Stored data entries
+-------+

/-- The whole state of the block. `pending` is the queue of commands, first in first out; `now` counts cycles,
periods of the arithmetic clock, `ref` cycles of the reference clock, and `half` says that an odd reference cycle of a brownout hold
has passed (sp. 00 R10); `cycle` is the reference cycle in the local beat, `free` counts the free values drawn (the model's own fields, as is `pending`); `fwHeld` holds the frames of firmware transfers
that wait for a free channel (sp. 10 R307); `waiting1` the class 1 commands that wait for the final reply owed before them, each with
the reply it owes, and `taking` the reply owed by one that is being taken (sp. 13 R373; log 93). -/
structure State where
  pending : List Instr
  now : Nat
  ref : Nat
  half : Bool
  cycle : BitVec 12
  free : Nat
  pwr : Power
  tap : Tap
  guard : Guard
  nor : Nor
  nand : Nand
  beat : Beat
  ctl : Control
  ses : Session
  cfg : Cfg
  store0 : CueStore
  store1 : CueStore
  step : StepSt
  stage : Stage
  mem : Mem
  tenants : Sparse Tenant
  dma : Sparse Channel
  fwHeld : List Instr
  waiting1 : List (Instr × Owed)
  taking : Option Owed
  arbs : Sparse Arbiter
  xfers : List Xfer
  ports : Sparse Port
  err : Errors
  alarms : Alarms
  trace : Trace
  health : Health
  secure : Secure
  journal : Journal
  restore : Option Restore
  deriving DecidableEq, Repr

/-- The operator public key and DEVICE_CERT that a module ships with (sp. 17 R491; log 6). -/
def operatorPubShipped : List Byte := (List.range 65).map Config.shippedOperator
def deviceCertShipped : List Byte := (List.range (min 2048 Config.shippedCertLength)).map Config.shippedCert

/-- The guard record area as shipped (log 6): the registers of the guard partition hold the same values. -/
def NorRecords.reset : NorRecords :=
  { lifecycle := .provisioned, counterOp := 0, counterMk := 0, operatorPub := operatorPubShipped, deviceCert := deviceCertShipped,
    fwMinSv := 0,
    scrubPending := false, zeroising := false, zeroAfter := none, resetCause := List.replicate 32 0, fenced := [] }

/-- An erased firmware slot (log 6). -/
def FwSlot.reset : FwSlot := { bytes := [], chunks := [], loading := false, commit := none }

/-- Byte `i` of the firmware image in slot 0 of a shipped module (sp. 15 Table 15-10, sp. 17 R491; log 6): "BVFW", major 3, the zeros, a body
length of 1 to 29,999,888; the other bytes are as shipped. -/
def shippedFw (i : Nat) : Byte :=
  let n := 1 + Config.shippedLength % 29999888
  match i with
  | 0 => 0x42
  | 1 => 0x56
  | 2 => 0x46
  | 3 => 0x57
  | 4 => 3
  | 7 | 10 | 11 => 0
  | 12 | 13 | 14 | 15 => BitVec.ofNat 8 (n / 256 ^ (i - 12))
  | _ => Config.shippedFw i

/-- Slot 0 of a shipped module: its image, an erased byte unlisted (log 6). -/
def FwSlot.shipped : FwSlot :=
  let cells : Sparse Byte := (List.range (113 + Config.shippedLength % 29999888)).map (fun i => (i, shippedFw i))
  { FwSlot.reset with bytes := cells.filter (fun c => decide (c.2 ≠ 0xFF)) }

/-- An empty cue store (sp. 13 R381). -/
def CueStore.reset : CueStore := { st := .empty, size := 0, expected := 0, bytes := [], chunks := [], dups := 0, verify := none }

/-- A control port whose link is down, with nothing counted (sp. 13 R365, sp. 14 R398). -/
def KcpSt.reset : KcpSt :=
  { up := false, cred0 := ⟨0, 0, 0⟩, cred1 := ⟨0, 0, 0⟩, cred2 := ⟨0, 0, 0⟩, bad := 0, stray := 0, overrun := 0, fec := 0,
    queue0 := [], next := 0 }

/-- The 65 bytes of the fused maker public key (sp. 15 R431). -/
def makerPubFused : List Byte := (List.range 65).map Config.makerPub

/-- The 12 characters of the fused package serial, the first in the top byte (sp. 15 R449). -/
def serialFused : BitVec 96 := (List.range 12).foldl (fun x i => x <<< 8 ||| (Config.serial i).setWidth 96) 0

/-- Power, guard, beat, session and configuration right after reset (sp. 16 Table 16-4 and the tables it names; logs 4-11). -/
def Power.reset : Power :=
  { state := .off, v54 := false, pwrEn := false, bulkCharged := false, shutLatched := false, supplyWait := false, railsUp := 0,
    pwrGood := false, startKind := 0, stage := 0, released := false, failedStacks := 0, slotsChecked := false, hbmInit := false, resetDue := false, goodAt := 0 }

/-- LIMITS at reset: POWER_CAP 1,498, THERM_WARN 90, THERM_HOLD 100, THERM_SHUT 110 (sp. 15 Table 15-5). -/
def limitsReset : BitVec 64 := BitVec.ofNat 64 (1498 * 2 ^ 52 + 90 * 2 ^ 44 + 100 * 2 ^ 36 + 110 * 2 ^ 28)

/-- PORT_ENABLE at reset: every lane and both control ports (sp. 15 Table 15-6). -/
def portEnableReset : BitVec 64 := 0x00FFFFFFFFFFFF03#64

+-------+

[TASK GOAL]: Set down each entry exactly as it appears above.

[TASK SOLUTION]:
/-- The whole state of the block. `pending` is the queue of commands, first in first out; `now` counts cycles,
periods of the arithmetic clock, `ref` cycles of the reference clock, and `half` says that an odd reference cycle of a brownout hold
has passed (sp. 00 R10); `cycle` is the reference cycle in the local beat, `free` counts the free values drawn (the model's own fields, as is `pending`); `fwHeld` holds the frames of firmware transfers
that wait for a free channel (sp. 10 R307); `waiting1` the class 1 commands that wait for the final reply owed before them, each with
the reply it owes, and `taking` the reply owed by one that is being taken (sp. 13 R373; log 93). -/
structure State where
  pending : List Instr
  now : Nat
  ref : Nat
  half : Bool
  cycle : BitVec 12
  free : Nat
  pwr : Power
  tap : Tap
  guard : Guard
  nor : Nor
  nand : Nand
  beat : Beat
  ctl : Control
  ses : Session
  cfg : Cfg
  store0 : CueStore
  store1 : CueStore
  step : StepSt
  stage : Stage
  mem : Mem
  tenants : Sparse Tenant
  dma : Sparse Channel
  fwHeld : List Instr
  waiting1 : List (Instr × Owed)
  taking : Option Owed
  arbs : Sparse Arbiter
  xfers : List Xfer
  ports : Sparse Port
  err : Errors
  alarms : Alarms
  trace : Trace
  health : Health
  secure : Secure
  journal : Journal
  restore : Option Restore
  deriving DecidableEq, Repr

/-- The operator public key and DEVICE_CERT that a module ships with (sp. 17 R491; log 6). -/
def operatorPubShipped : List Byte := (List.range 65).map Config.shippedOperator
def deviceCertShipped : List Byte := (List.range (min 2048 Config.shippedCertLength)).map Config.shippedCert

/-- The guard record area as shipped (log 6): the registers of the guard partition hold the same values. -/
def NorRecords.reset : NorRecords :=
  { lifecycle := .provisioned, counterOp := 0, counterMk := 0, operatorPub := operatorPubShipped, deviceCert := deviceCertShipped,
    fwMinSv := 0,
    scrubPending := false, zeroising := false, zeroAfter := none, resetCause := List.replicate 32 0, fenced := [] }

/-- An erased firmware slot (log 6). -/
def FwSlot.reset : FwSlot := { bytes := [], chunks := [], loading := false, commit := none }

/-- Byte `i` of the firmware image in slot 0 of a shipped module (sp. 15 Table 15-10, sp. 17 R491; log 6): "BVFW", major 3, the zeros, a body
length of 1 to 29,999,888; the other bytes are as shipped. -/
def shippedFw (i : Nat) : Byte :=
  let n := 1 + Config.shippedLength % 29999888
  match i with
  | 0 => 0x42
  | 1 => 0x56
  | 2 => 0x46
  | 3 => 0x57
  | 4 => 3
  | 7 | 10 | 11 => 0
  | 12 | 13 | 14 | 15 => BitVec.ofNat 8 (n / 256 ^ (i - 12))
  | _ => Config.shippedFw i

/-- Slot 0 of a shipped module: its image, an erased byte unlisted (log 6). -/
def FwSlot.shipped : FwSlot :=
  let cells : Sparse Byte := (List.range (113 + Config.shippedLength % 29999888)).map (fun i => (i, shippedFw i))
  { FwSlot.reset with bytes := cells.filter (fun c => decide (c.2 ≠ 0xFF)) }

/-- An empty cue store (sp. 13 R381). -/
def CueStore.reset : CueStore := { st := .empty, size := 0, expected := 0, bytes := [], chunks := [], dups := 0, verify := none }

/-- A control port whose link is down, with nothing counted (sp. 13 R365, sp. 14 R398). -/
def KcpSt.reset : KcpSt :=
  { up := false, cred0 := ⟨0, 0, 0⟩, cred1 := ⟨0, 0, 0⟩, cred2 := ⟨0, 0, 0⟩, bad := 0, stray := 0, overrun := 0, fec := 0,
    queue0 := [], next := 0 }

/-- The 65 bytes of the fused maker public key (sp. 15 R431). -/
def makerPubFused : List Byte := (List.range 65).map Config.makerPub

/-- The 12 characters of the fused package serial, the first in the top byte (sp. 15 R449). -/
def serialFused : BitVec 96 := (List.range 12).foldl (fun x i => x <<< 8 ||| (Config.serial i).setWidth 96) 0

/-- Power, guard, beat, session and configuration right after reset (sp. 16 Table 16-4 and the tables it names; logs 4-11). -/
def Power.reset : Power :=
  { state := .off, v54 := false, pwrEn := false, bulkCharged := false, shutLatched := false, supplyWait := false, railsUp := 0,
    pwrGood := false, startKind := 0, stage := 0, released := false, failedStacks := 0, slotsChecked := false, hbmInit := false, resetDue := false, goodAt := 0 }

/-- LIMITS at reset: POWER_CAP 1,498, THERM_WARN 90, THERM_HOLD 100, THERM_SHUT 110 (sp. 15 Table 15-5). -/
def limitsReset : BitVec 64 := BitVec.ofNat 64 (1498 * 2 ^ 52 + 90 * 2 ^ 44 + 100 * 2 ^ 36 + 110 * 2 ^ 28)

/-- PORT_ENABLE at reset: every lane and both control ports (sp. 15 Table 15-6). -/
def portEnableReset : BitVec 64 := 0x00FFFFFFFFFFFF03#64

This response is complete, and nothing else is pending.